Nearly 5 years ago, the life I knew began to disintegrate and crumble around me. The marriage I thought was good (although I secretly longed for more) began to shake and tremble, large fissures appearing. I desperately hung on to what was familiar, trying to hold our family together. But overnight, the landscape changed and I found myself listening to an angry man tell me all the things he disliked about me, that our marriage had been a mistake from the beginning and that he had found someone he truly loved and wanted to be with.
There are some days you wonder how you lived through. That was one of them.
Something precious inside of me died that day. Anyone who has experienced the destruction of their marriage knows what I’m talking about.
For the sake of our children, I stayed with him, much longer than I should have. But from that day on, he no longer was my husband. It felt as if aliens had abducted the man I loved and an enemy was living in his body. I swallowed all his statements about my failures as a wife and internalized them as truth. It took several years to heal all the damage in my heart and to see what was really truth and what was a lie.

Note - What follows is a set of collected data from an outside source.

-- ==== Sys2Proof/Decode.lean ====
section
/-! DEFINITION. The selector's decoder and encoder (30_encoding.md R59, R60, R63), and the decoder and encoder of an
operation with its operands (95_test_vectors.md section 3). -/

namespace Sys2Proof

/-- Why a selector or a word sequence is no operation. -/
inductive DecodeError where
  /-- A reserved selector value (R60). -/
  | selReserved (sel : Sel)
  /-- A word that does not fit the port it is meant for (R35). -/
  | tooWide (bits value : Nat)
  /-- The operand words of the operation are not all there. -/
  | missingOperand
  /-- No selector. -/
  | noSelector
  deriving DecidableEq, Repr

/-- The field `u` = sel[1] (R59). -/
def unitField (sel : Sel) : TempUnit :=
  if sel.getLsbD 1 then .fahrenheit else .celsius

/-- The bit that a unit is written as in `u` (R59). -/
def unitBit : TempUnit → Sel
  | .celsius => 0b0000
  | .fahrenheit => 0b0010

/-- The selector table of R59, in its order: mask, match, and the operation a selector of the row names. -/
def selectorTable : List (Sel × Sel × (Sel → Instr)) :=
  [(0xF, 0x0, fun _ => .decode),
   (0xD, 0x4, fun sel => .encPlain (unitField sel)),
   (0xD, 0x5, fun sel => .encDiff (unitField sel)),
   (0xF, 0x8, fun _ => .segLut),
   (0xF, 0xC, fun _ => .pwmMap)]

/-- The first row of a table that `sel` matches: `(sel & mask) == match` (R59). -/
def findRow (sel : Sel) : List (Sel × Sel × (Sel → Instr)) → Option Instr
  | [] => none
  | (mask, value, build) :: rest =>
      if sel &&& mask == value then some (build sel) else findRow sel rest

/-- Decode a selector; a value that matches no row is reserved (R59, R60, R63). -/
def decode (sel : Sel) : Except DecodeError Instr :=
  match findRow sel selectorTable with
  | some i => .ok i
  | none => .error (.selReserved sel)

/-- Encode an operation as its selector (R59). -/
def encode : Instr → Sel
  | .decode => 0b0000
  | .encPlain u => 0b0100 ||| unitBit u
  | .encDiff u => 0b0101 ||| unitBit u
  | .segLut => 0b1000
  | .pwmMap => 0b1100

/-- The selector that a table word holds: the selector is the word's four bits, and a word with a bit above them is no
selector (R63). -/
def selOfWord (w : Nat) : Option Sel :=
  if w < 16 then some (BitVec.ofNat 4 w) else none

/-- The operation that the decoder reads from an opcode-table word. The selector is 4 bits in every row, so the number
of bits the table gives the row changes nothing. -/
def decodeTableWord (_nbits w : Nat) : Option Instr :=
  match selOfWord w with
  | none => none
  | some sel =>
    match decode sel with
    | .ok i => some i
    | .error _ => none

/-- A 1-bit port value as a word. -/
def bitWord (b : Bool) : Nat := if b then 1 else 0

/-- An operation as the sequence of its words: the selector, then the operand port values in the order of R59
(95_test_vectors.md section 3). -/
def encodeOperation (o : Operation) : List Nat :=
  (encode o.instr).toNat ::
    match o with
    | .decode b0 b1 ok => [b0.toNat, b1.toNat, bitWord ok]
    | .encPlain _ v => [v.toNat]
    | .encDiff _ v => [v.toNat]
    | .segLut g => [g.toNat]
    | .pwmMap d => [d.toNat]

/-- Read one word as the value of a port `n` bits wide (R35). -/
def portValue (n w : Nat) : Except DecodeError (BitVec n) :=
  if w < 2 ^ n then .ok (BitVec.ofNat n w) else .error (.tooWide n w)

/-- Read one operand word. -/
def readOperand (n : Nat) : List Nat → Except DecodeError (BitVec n × List Nat)
  | [] => .error .missingOperand
  | w :: rest =>
    match portValue n w with
    | .ok v => .ok (v, rest)
    | .error e => .error e

/-- Read the operands that an operation takes (R59), and the words after them. -/
def readOperands (i : Instr) (ws : List Nat) : Except DecodeError (Operation × List Nat) :=
  match i with
  | .decode => do
      let (b0, ws) ← readOperand 8 ws
      let (b1, ws) ← readOperand 8 ws
      let (ok, ws) ← readOperand 1 ws
      .ok (.decode b0 b1 (ok.getLsbD 0), ws)
  | .encPlain u => do
      let (v, ws) ← readOperand 32 ws
      .ok (.encPlain u v, ws)
  | .encDiff u => do
      let (v, ws) ← readOperand 32 ws
      .ok (.encDiff u v, ws)
  | .segLut => do
      let (g, ws) ← readOperand 5 ws
      .ok (.segLut g, ws)
  | .pwmMap => do
      let (d, ws) ← readOperand 32 ws
      .ok (.pwmMap d, ws)

/-- Decode the operation at the head of a word sequence, and the words after it. -/
def decodeOperation : List Nat → Except DecodeError (Operation × List Nat)
  | [] => .error .noSelector
  | w :: rest =>
    match portValue 4 w with
    | .error e => .error e
    | .ok sel =>
      match decode sel with
      | .error e => .error e
      | .ok i => readOperands i rest

/-- Decode at most `fuel` operations of a word sequence. -/
def decodeProgramUpTo : Nat → List Nat → Except DecodeError (List Operation)
  | _, [] => .ok []
  | 0, _ :: _ => .error .missingOperand
  | fuel + 1, w :: ws =>
    match decodeOperation (w :: ws) with
    | .error e => .error e
    | .ok (o, rest) =>
      match decodeProgramUpTo fuel rest with
      | .error e => .error e
      | .ok os => .ok (o :: os)

/-- Decode a whole program of operations. -/
def decodeProgram (ws : List Nat) : Except DecodeError (List Operation) :=
  decodeProgramUpTo ws.length ws

/-- A program of operations as its words. -/
def encodeProgram (os : List Operation) : List Nat :=
  os.flatMap encodeOperation

end Sys2Proof
end

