@[simp] theorem logIdentity_mode (b : Byte) (h : HostState) : (logIdentity b h).mode = h.mode := rfl
@[simp] theorem logIdentity_inDifference (b : Byte) (h : HostState) : (logIdentity b h).inDifference = h.inDifference := rfl
@[simp] theorem logIdentity_baseline (b : Byte) (h : HostState) : (logIdentity b h).baseline = h.baseline := rfl
@[simp] theorem logIdentity_samples (b : Byte) (h : HostState) : (logIdentity b h).samples = h.samples := rfl
@[simp] theorem logIdentity_display (b : Byte) (h : HostState) : (logIdentity b h).display = h.display := rfl
@[simp] theorem logIdentity_dpMask (b : Byte) (h : HostState) : (logIdentity b h).dpMask = h.dpMask := rfl
@[simp] theorem logIdentity_duty (b : Byte) (h : HostState) : (logIdentity b h).duty = h.duty := rfl
@[simp] theorem logIdentity_readingReady (b : Byte) (h : HostState) : (logIdentity b h).readingReady = h.readingReady := rfl
@[simp] theorem logIdentity_readError (b : Byte) (h : HostState) : (logIdentity b h).readError = h.readError := rfl
@[simp] theorem logIdentity_idMismatch (b : Byte) (h : HostState) : (logIdentity b h).idMismatch = (b != Config.idExpected) := rfl
@[simp] theorem logIdentity_lastRead (b : Byte) (h : HostState) : (logIdentity b h).lastRead = h.lastRead := rfl

end Sys2Proof.Machine
end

But in those desperate, lonely days of heartbreak, I ran to God and clung to Him. I cried in the shower so my children wouldn’t see. I begged Him to love me and love me hard because my heart was overwhelmed by the intensity of rejection and the shame of betrayal. And He did.

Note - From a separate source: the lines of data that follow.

/-! ### What an operation can answer -/

/-- The indices below 14 all have an entry. -/
theorem lut_eq_none_index {cfg : Config} {g : GlyphIndex} (h : lut cfg g = none) : 14 ≤ g.toNat := by
  by_contra hlt
  rw [lut_eq_drawn cfg (by omega)] at h
  cases h

theorem exec_ne_fault (i : Instr) (s : State) (f : Fault) : exec i s ≠ .fault f := by
  cases i with
  | decode => rw [exec_decode]; nofun
  | encPlain u => rw [exec_encPlain]; nofun
  | encDiff u => rw [exec_encDiff]; nofun
  | segLut =>
    cases hl : lut s.config s.lutG with
    | none => rw [exec_segLut_of_none hl]; nofun
    | some seg => rw [exec_segLut_of_some hl]; nofun
  | pwmMap => rw [exec_pwmMap]; nofun

/-- What every operation leaves unchanged. -/
structure SameButResults (s s' : State) : Prop where
  config : s'.config = s.config
  host : s'.host = s.host
  program : s'.program = s.program
  draws : s'.draws = s.draws
  sel : s'.sel = s.sel
  decB0 : s'.decB0 = s.decB0
  decB1 : s'.decB1 = s.decB1
  decOk : s'.decOk = s.decOk
  encV : s'.encV = s.encV
  lutG : s'.lutG = s.lutG
  pwmD : s'.pwmD = s.pwmD

theorem sameButResults_of_exec {i : Instr} {s s' : State} (h : exec i s = .next s') : SameButResults s s' := by
  obtain ⟨rfl, rfl⟩ | ⟨u, rfl, rfl⟩ | ⟨u, rfl, rfl⟩ | ⟨seg, rfl, -, rfl⟩ | ⟨rfl, rfl⟩ := exec_eq_next h <;>
    constructor <;> rfl

/-- Settles O28: the program is in the frame of every operation, and `exec_eq_refused` gives the one refusal. -/
theorem noOperationTraps : Obligations.NoOperationTraps := by
  refine fun i s => ⟨exec_ne_fault i s, fun _ h => (sameButResults_of_exec h).program, fun r h => ?_⟩
  obtain ⟨hi, hnone, hr⟩ := exec_eq_refused h
  exact ⟨hi, hr, lut_eq_none_index hnone, hnone⟩

/-- Settles O31: the common frame, and the results of the other units in each arm. -/
theorem operationFrame : Obligations.OperationFrame := by
  intro i s s' h
  obtain ⟨hcfg, hhost, hprog, hdraws, hsel, hb0, hb1, hok, hv, hg, hd⟩ := sameButResults_of_exec h
  refine ⟨⟨hcfg, hhost, hprog, hdraws, hsel, hb0, hb1, hok, hv, hg, hd⟩, ?_⟩
  obtain ⟨rfl, rfl⟩ | ⟨u, rfl, rfl⟩ | ⟨u, rfl, rfl⟩ | ⟨seg, rfl, -, rfl⟩ | ⟨rfl, rfl⟩ := exec_eq_next h <;>
    simp [unitOf]

/-! ### Two operations, one after the other -/

/-- An answer whose next state, if it has one, is updated. -/
def mapNext (f : State → State) : Host.Outcome State Fault Refusal → Host.Outcome State Fault Refusal
  | .next s => .next (f s)
  | .fault r => .fault r
  | .refused r => .refused r

theorem mapNext_eq_next {f : State → State} {r : Host.Outcome State Fault Refusal} {s' : State} :
    mapNext f r = .next s' ↔ ∃ t, r = .next t ∧ f t = s' := by
  cases r <;> simp [mapNext]

/-- What an operation `i` does to a state: an update that no other operation of its unit sees, and that an operation of
another unit neither sees nor undoes. -/
structure UnitUpdate (i : Instr) (f : State → State) : Prop where
  same_unit : ∀ j t, unitOf i = unitOf j → exec j (f t) = exec j t
  other_unit : ∀ j t, unitOf i ≠ unitOf j → exec j (f t) = mapNext f (exec j t)

/-- SEGLUT depends on its index and the configuration alone, and keeps every update that does not touch LUT's result. -/
theorem exec_segLut_update {f : State → State} {t : State} (hcfg : (f t).config = t.config) (hg : (f t).lutG = t.lutG)
    (hf : ∀ o, driveLut o (f t) = f (driveLut o t)) : exec .segLut (f t) = mapNext f (exec .segLut t) := by
  cases hl : lut t.config t.lutG with
  | none =>
    rw [exec_segLut_of_none hl, exec_segLut_of_none (by rw [hcfg, hg, hl]), hg]
    rfl
  | some seg =>
    rw [exec_segLut_of_some hl, exec_segLut_of_some (s := f t) (by rw [hcfg, hg, hl]), hf]
    rfl

theorem exec_segLut_driveLut (o : LutOut) (t : State) : exec .segLut (driveLut o t) = exec .segLut t := by
  cases hl : lut t.config t.lutG with
  | none => rw [exec_segLut_of_none hl, exec_segLut_of_none (s := driveLut o t) hl, driveLut_lutG]
  | some seg =>
    rw [exec_segLut_of_some hl, exec_segLut_of_some (s := driveLut o t) hl]
    rfl

theorem unitUpdate_driveDec (o : DecOut) : UnitUpdate .decode (driveDec o) where
  same_unit j _ h := by
    cases j with
    | decode => rfl
    | _ => cases h
  other_unit j _ h := by
    cases j with
    | decode => exact absurd rfl h
    | segLut => exact exec_segLut_update rfl rfl fun _ => rfl
    | _ => rfl

theorem unitUpdate_driveEnc {i : Instr} (hi : unitOf i = .enc) (o : EncOut) (u : TempUnit) (path : EncPath) :
    UnitUpdate i fun t => driveEnc o (driveEncSelect u path t) where
  same_unit j _ h := by
    rw [hi] at h
    cases j with
    | encPlain _ | encDiff _ => rfl
    | _ => cases h
  other_unit j _ h := by
    rw [hi] at h
    cases j with
    | encPlain _ | encDiff _ => exact absurd rfl h
    | segLut =>
      exact exec_segLut_update (f := fun t => driveEnc o (driveEncSelect u path t)) rfl rfl fun _ => rfl
    | _ => rfl

theorem unitUpdate_driveLut (o : LutOut) : UnitUpdate .segLut (driveLut o) where
  same_unit j t h := by
    cases j with
    | segLut => exact exec_segLut_driveLut o t
    | _ => cases h
  other_unit j _ h := by
    cases j with
    | segLut => exact absurd rfl h
    | _ => rfl

theorem unitUpdate_drivePwm (o : PwmOut) : UnitUpdate .pwmMap (drivePwm o) where
  same_unit j _ h := by
    cases j with
    | pwmMap => rfl
    | _ => cases h
  other_unit j _ h := by
    cases j with
    | pwmMap => exact absurd rfl h
    | segLut => exact exec_segLut_update rfl rfl fun _ => rfl
    | _ => rfl

/-- An operation that goes on makes an update of its unit, the same one wherever it has the same operands. -/
theorem exists_unitUpdate {i : Instr} {s s' : State} (h : exec i s = .next s') :
    ∃ f, UnitUpdate i f ∧ s' = f s ∧ ∀ t, SameOperands i s t → exec i t = .next (f t) := by
  obtain ⟨rfl, rfl⟩ | ⟨u, rfl, rfl⟩ | ⟨u, rfl, rfl⟩ | ⟨seg, rfl, hseg, rfl⟩ | ⟨rfl, rfl⟩ := exec_eq_next h
  · refine ⟨_, unitUpdate_driveDec _, rfl, fun t hst => ?_⟩
    rw [exec_decode, sensorOperand_eq_of_sameOperands hst]
  · refine ⟨_, unitUpdate_driveEnc rfl _ u .plain, rfl, fun t hst => ?_⟩
    obtain ⟨hcfg, hv⟩ := hst
    rw [exec_encPlain, hcfg, hv]
  · refine ⟨_, unitUpdate_driveEnc rfl _ u .difference, rfl, fun t hst => ?_⟩
    obtain ⟨hcfg, hv⟩ := hst
    rw [exec_encDiff, hcfg, hv]
  · refine ⟨_, unitUpdate_driveLut _, rfl, fun t hst => ?_⟩
    obtain ⟨hcfg, hg⟩ := hst
    exact exec_segLut_of_some (by rw [← hcfg, ← hg, hseg])
  · refine ⟨_, unitUpdate_drivePwm _, rfl, fun t hst => ?_⟩
    obtain ⟨-, hd⟩ := hst
    rw [exec_pwmMap, hd]

/-- No operation writes an operand of any operation. -/
theorem SameButResults.sameOperands {s s' : State} (h : SameButResults s s') (i : Instr) : SameOperands i s s' := by
  refine ⟨h.config.symm, ?_⟩
  cases i with
  | decode => exact ⟨h.decB0.symm, h.decB1.symm, h.decOk.symm⟩
  | encPlain _ | encDiff _ => exact h.encV.symm
  | segLut => exact h.lutG.symm
  | pwmMap => exact h.pwmD.symm

/-- Settles O30: the earlier operation's update is not seen. -/
theorem lastOperationOfUnitWins : Obligations.LastOperationOfUnitWins := by
  intro i j s s₁ hij h
  obtain ⟨f, hf, rfl, -⟩ := exists_unitUpdate h
  exact hf.same_unit j s hij

/-- Settles O29: the first operation's update passes over the second operation, which leaves the first one's operands. -/
theorem operationsOfUnitsCommute : Obligations.OperationsOfUnitsCommute := by
  intro i j s s₁ s₂ hij hi hj
  obtain ⟨f, hf, rfl, hsame⟩ := exists_unitUpdate hi
  rw [hf.other_unit j s hij, mapNext_eq_next] at hj
  obtain ⟨t₁, ht₁, rfl⟩ := hj
  exact ⟨t₁, ht₁, hsame t₁ ((sameButResults_of_exec ht₁).sameOperands i)⟩

end Sys2Proof.Machine
end

section
/-! R40, R15, R26 and R113: what one step can do, and from that the order of the program, the configuration and
Baseline. -/

namespace Sys2Proof.Machine

/-! ### Steps that issue a selector -/

theorem step_of_operation {s : State} {sel : Sel} {rest : List HostStep} (hp : s.program = .operation sel :: rest) :
    step s = runSelector sel (presentSel sel (withProgram rest s)) :=
  step_of_cons hp

theorem runSelector_of_ok {sel : Sel} {i : Instr} (h : decode sel = .ok i) (s : State) :
    runSelector sel s = exec i s := by
  rw [runSelector, h]

theorem runSelector_of_error {sel : Sel} {e : DecodeError} (h : decode sel = .error e) (s : State) :
    runSelector sel s = .refused (.selReserved sel) := by
  rw [runSelector, h]

/-- The host notes a DECODE exactly when the selector names one. -/
theorem beq_encode_decode_of_ok {sel : Sel} {i : Instr} (h : decode sel = .ok i) :
    (sel == encode .decode) = decide (i = .decode) := by
  have hiff : sel = encode .decode ↔ i = .decode := by
    rw [← decode_eq_ok_iff, h, Except.ok.injEq]
  rw [Bool.eq_iff_iff, beq_iff_eq, decide_eq_true_eq, hiff]

/-- Settles O32: the selector is presented, decoded and run. -/
theorem stepRunsDecodedOperation : Obligations.StepRunsDecodedOperation := by
  intro s sel rest i hp hi
  rw [step_of_operation hp, runSelector_of_ok hi, ← beq_encode_decode_of_ok hi]
  rfl

/-- Settles O33: a reserved value decodes to no operation. -/
theorem reservedSelectorStopsRun : Obligations.ReservedSelectorStopsRun := by
  intro s sel rest hp hmem
  rw [step_of_operation hp, runSelector_of_error ((reservedSelectorsRefused sel).2 hmem)]
  exact ⟨rfl, rfl, rfl⟩

/-! ### The host's own steps -/

/-- What a step of the host's own that goes on does to a state from whose program it is already removed: one rule for each
way in which it can go on. -/
inductive HostTakes : HostStep → State → State → Prop
  | presentSensor (b0 b1 : Byte) (ok : Bool) (s : State) :
      HostTakes (.presentSensor b0 b1 ok) s (presentSensor b0 b1 ok s)
  | presentValue (v : Flt) (s : State) : HostTakes (.presentValue v) s (presentValue v s)
  | presentGlyph (g : GlyphIndex) (s : State) : HostTakes (.presentGlyph g) s (presentGlyph g s)
  | presentDifference (d : Flt) (s : State) : HostTakes (.presentDifference d) s (presentDifference d s)
  | temperatureRead (b0 b1 : Byte) (s : State) :
      HostTakes (.memRead tempReg 2 (some [b0, b1])) s
        (Machine.presentSensor b0 b1 true (withHost (putRead tempReg 2 s.host) s))
  | temperatureReadFailed (s : State) :
      HostTakes (.memRead tempReg 2 none) s (presentFailedRead (withHost (putRead tempReg 2 s.host) s))
  | identityRead (b : Byte) (s : State) :
      HostTakes (.memRead idReg 1 (some [b])) s (withHost (logIdentity b (putRead idReg 1 s.host)) s)
  | identityReadFailed (s : State) :
      HostTakes (.memRead idReg 1 none) s (withHost (putRead idReg 1 s.host) s)
  | goOn (n : Nat) {c : Flt} {s : State} (hc : readCelsius s = .ok (some c)) : HostTakes (.skipUnlessReading n) s s
  | skip (n : Nat) {s : State} (hc : readCelsius s = .ok none) :
      HostTakes (.skipUnlessReading n) s (withProgram (s.program.drop n) (withHost (surfaceReadError s.host) s))
  | passCelsius {c : Flt} {s : State} (hc : readCelsius s = .ok (some c)) :
      HostTakes .passCelsius s (Machine.presentValue c s)
  | passFahrenheit {c : Flt} {s : State} (hc : readCelsius s = .ok (some c)) :
      HostTakes .passFahrenheit s (Machine.presentValue (Config.toFahrenheit c) s)
  | takeSample {c : Flt} {s : State} (hc : readCelsius s = .ok (some c)) :
      HostTakes .takeSample s (withHost (addSample c s.host) s)
  | passDifference {c : Flt} {s : State} (hdiff : s.host.inDifference = true) (hc : readCelsius s = .ok (some c)) :
      HostTakes .passDifference s
        (withHostDraw s.host
          (Machine.presentDifference (Config.hostDifference s.draws s.host.baseline c)
            (Machine.presentValue (Config.hostDifference s.draws s.host.baseline c) s)))
  | surfaceError {h : HostStep} {s : State}
      (hh : h ∈ [HostStep.passCelsius, .passFahrenheit, .takeSample, .passDifference])
      (hc : readCelsius s = .ok none) :
      HostTakes h s (withHost (surfaceReadError s.host) s)
  | setBaseline {s : State} (hmode : s.host.mode = .calibrate) (hdiff : s.host.inDifference = false)
      (hlen : s.host.samples.length = averageCount) :
      HostTakes .setBaseline s
        (withHostDraw { s.host with baseline := Config.hostMean s.draws s.host.samples, samples := [] } s)
  | passBaseline (s : State) : HostTakes .passBaseline s (Machine.presentValue s.host.baseline s)
  | writeDisplay {o : EncOut} {s : State} (ho : readEnc s = .ok o) :
      HostTakes .writeDisplay s
        (withHost { s.host with display := displayed o s.host.display, dpMask := displayMask o } s)
  | writeDuties {o : PwmOut} {s : State} (ho : readPwm s = .ok o) :
      HostTakes .writeDuties s (withHost { s.host with duty := dutiesOf o } s)
  | writeGlyph (p : Fin 9) {o : LutOut} {s : State} (ho : readLut s = .ok o) :
      HostTakes (.writeGlyph p) s (withHost { s.host with display := s.host.display.set p.val o.seg } s)
  | button (code : Nat) (s : State) : HostTakes (.button code) s (button code s)
  | tick (reply : Option (Byte × Byte)) (aux : TempUnit) (s : State) :
      HostTakes (.tick reply aux) s (enqueue (tickSteps s.host reply aux) s)
  | baselineAction (replies : Vector (Option (Byte × Byte)) 30) (s : State) :
      HostTakes (.baselineAction replies) s (enqueue (baselineActionSteps s.host replies) s)

theorem hostTakes_memRead {reg : Byte} {n : Nat} {reply : Option (List Byte)} {s s' : State}
    (h : memRead reg n reply s = .next s') : HostTakes (.memRead reg n reply) s s' := by
  obtain ⟨b0, b1, rfl, rfl, rfl, rfl⟩ | ⟨rfl, rfl, rfl, rfl⟩ | ⟨b, rfl, rfl, rfl, rfl⟩ | ⟨rfl, rfl, rfl, rfl⟩ :=
    memRead_eq_next h
  · exact .temperatureRead b0 b1 s
  · exact .temperatureReadFailed s
  · exact .identityRead b s
  · exact .identityReadFailed s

When I lay awake in that huge, empty bed, my body aching with pain, I asked Him to carry the hurt and heaviness in my body, and He did. Every time I asked, the cold hardness in my stomach would ease, warmth would flow over me and I could finally relax and sleep. In the morning, I would wake up empty and longing for love and I would beg Him to hold me. Immediately, I felt loved and comforted. That was when the words, “Surely he bore our sorrows and carried our grief” became real to me.
In the beginning, I told no one. I was too ashamed to speak. But as the affair went on and nothing improved, I started to open up. My close friends surrounded me with words of truth, wisdom and life.
It would take months and months to heal from the devastation. But every single day, the Lord was lavish with His kindness and tenderness to me, winning my heart with His deep and faithful love. In the early days, He gave me these verses from Isaiah, ones I had never read until this time.
“For your Maker is your husband – the LORD Almighty is his name – the Holy One of Israel is your Redeemer; he is called the God of all the earth. The LORD will call you back as if you were a wife deserted and distressed in spirit – a wife who married young, only to be rejected,” says your God.
Isaiah 54:5,6
This is my story – a story of beauty from ashes, treasures mined in the dark places, God redeeming and restoring His beloved one.